Listeners were texting and tweeting the programme in
their droves because they couldn’t believe their ears.
They were horrified that several kids were washed in
the same water and, in the kitchen of all places, where privacy had to be an issue
with people coming and going.
I was laughing to myself but I found it strange that so many people were astonished
at this carry on and they were commenting as if this was something that happened
in the dark ages. It surprised me because I remember those days clearly and they
weren’t that long ago.
We had a tin bath at home with a handle on either end, and it used to hang from
a hook on the wall in our back yard. It was light and easy to carry, and it would be
brought into the kitchen, usually on a Saturday night and placed on the floor in front
of the range where it would be filled with pots of hot water from the stove.

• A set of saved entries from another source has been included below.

-- ==== Sys2Proof/Laws/Line.lean ====
section
/-! SUPPORT. What a frame on LINE comes to: a clean frame of another station is applied by its state, and
nothing else moves but the LIU and the frame end. -/

namespace Sys2Proof.Machine

/-- The LIU after a clean, applied frame of another station (R145, R150, R152). -/
def Liu.afterFrame (f : Frame) (noisy : Nat) (part : Bool) : Liu :=
  { linePhase := .hunt, sampler := Sampler.boundary false, releasedRun := 0, blind := false, quiet := true
    buffer := encodeFrame f, noisy := noisy, errorSeen := false, transmitting := false, takingPart := part
    lastRecord := some { frame := f, matched := true, own := false, duplicate := false, applied := true } }

/-- The frame end of an applied frame of another station (R125). -/
def appliedEnd (f : Frame) : FrameEnd :=
  { sent := .none, ending := .applied, raised := .nothing, clean := true, applied := some f }

/-- The Offer Selector after it (R130, R137). -/
def Selector.afterApplied (f : Frame) (x : Selector) : Selector :=
  { x with streak := 0, lastEnd := some (appliedEnd f), yielding := false }

/-- The frame's application with the LIU already past it. -/
def State.heardApplied (f : Frame) (h : Hearing) (s : State) : State :=
  State.applyFrame f false { s with
    liu := Liu.afterFrame f h.noisy (s.ctl.state.participating && takesPart s.ctl.state (some f.body.cls)) }

theorem headerCls_hear (f : Frame) (n : Nat) (w : List Bool) : (hear f n w).headerCls = some f.body.cls := by
  simp [Reception.headerCls, hear, encodeFrame, uncheckedChars, (header_read f).1]

/-- A window that no other station drives is wholly released. -/
theorem window_released (f : Frame) (n : Nat) :
    (hear f n []).window.all (fun c => !cellLevel c) = true ∧ (hear f n []).window.getLast?.any cellLevel = false := by
  have h : tenCells (cellsOf (Sampler.boundary false) []) = List.replicate 10 releasedCell := by decide
  show (tenCells (cellsOf (Sampler.boundary false) [])).all _ = true ∧ Option.any _ (tenCells _).getLast? = _
  rw [h]
  decide

/-- With nothing within it, a frame is carried from the state at its start (R117). -/
theorem carry_nothing (first : FirstTrigger) (r : Reception) (s : State) :
    s.carry first r Within.nothing =
      (let sent := sentOf s.sel.onLine r.levels
       let part := sent != .broken && s.ctl.state.participating && takesPart s.ctl.state r.headerCls
       match r.taken with
       | .framing b => s.offLine.breakEnd first r b sent part (s.sel.onLine.bind (·.kind))
       | .complete => s.offLine.verdictEnd first r (findings s r sent part) sent part (s.sel.onLine.bind (·.kind))) :=
  rfl

/-- A station awake and not HALTED hears the line. -/
theorem deaf_false {s : State} (h1 : s.pins.resetLow = false) (h2 : s.ctl.state ≠ .halted) : s.deaf = false := by
  have h2' : (s.ctl.state == .halted) = false := by simpa using h2
  simp [State.deaf, h1, h2']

Using the same water to wash several children was a difficult concept for some, but
the reality was that it took a big effort to heat enough water to fill the bath in the
first place, so they made use of it while they had it.
We lived in a small terraced house, so privacy would have been difficult at the best
of times. Space was at a premium, but it wasn’t an issue for me because I was only
a child. I don’t know what the adults did or even if they could fit into the bath be-
cause I don’t remember it being that big.
That got me thinking about what else younger listeners might have found unusual
and I immediately thought of the outdoor toilet. I remember ours was in the corner
of the back yard, so you had to go out through the back door and down some steps
to get to it. It was a small space, with white-washed walls on the inside and a bare
light bulb that came to life when you pulled a string.
It had a corrugated iron roof which didn’t do anything for heat retention and when it
rained it got pretty noisy in there.
The cistern was overhead and to flush the toilet you had to pull a chain with a
wooden handle attached to the end of it. There was a flimsy timber door on the loo
that closed with a simple latch but the bottom of it was about seven or eight inches
off the ground so there was plenty of room for all kinds of creatures to get in. And
they frequently did.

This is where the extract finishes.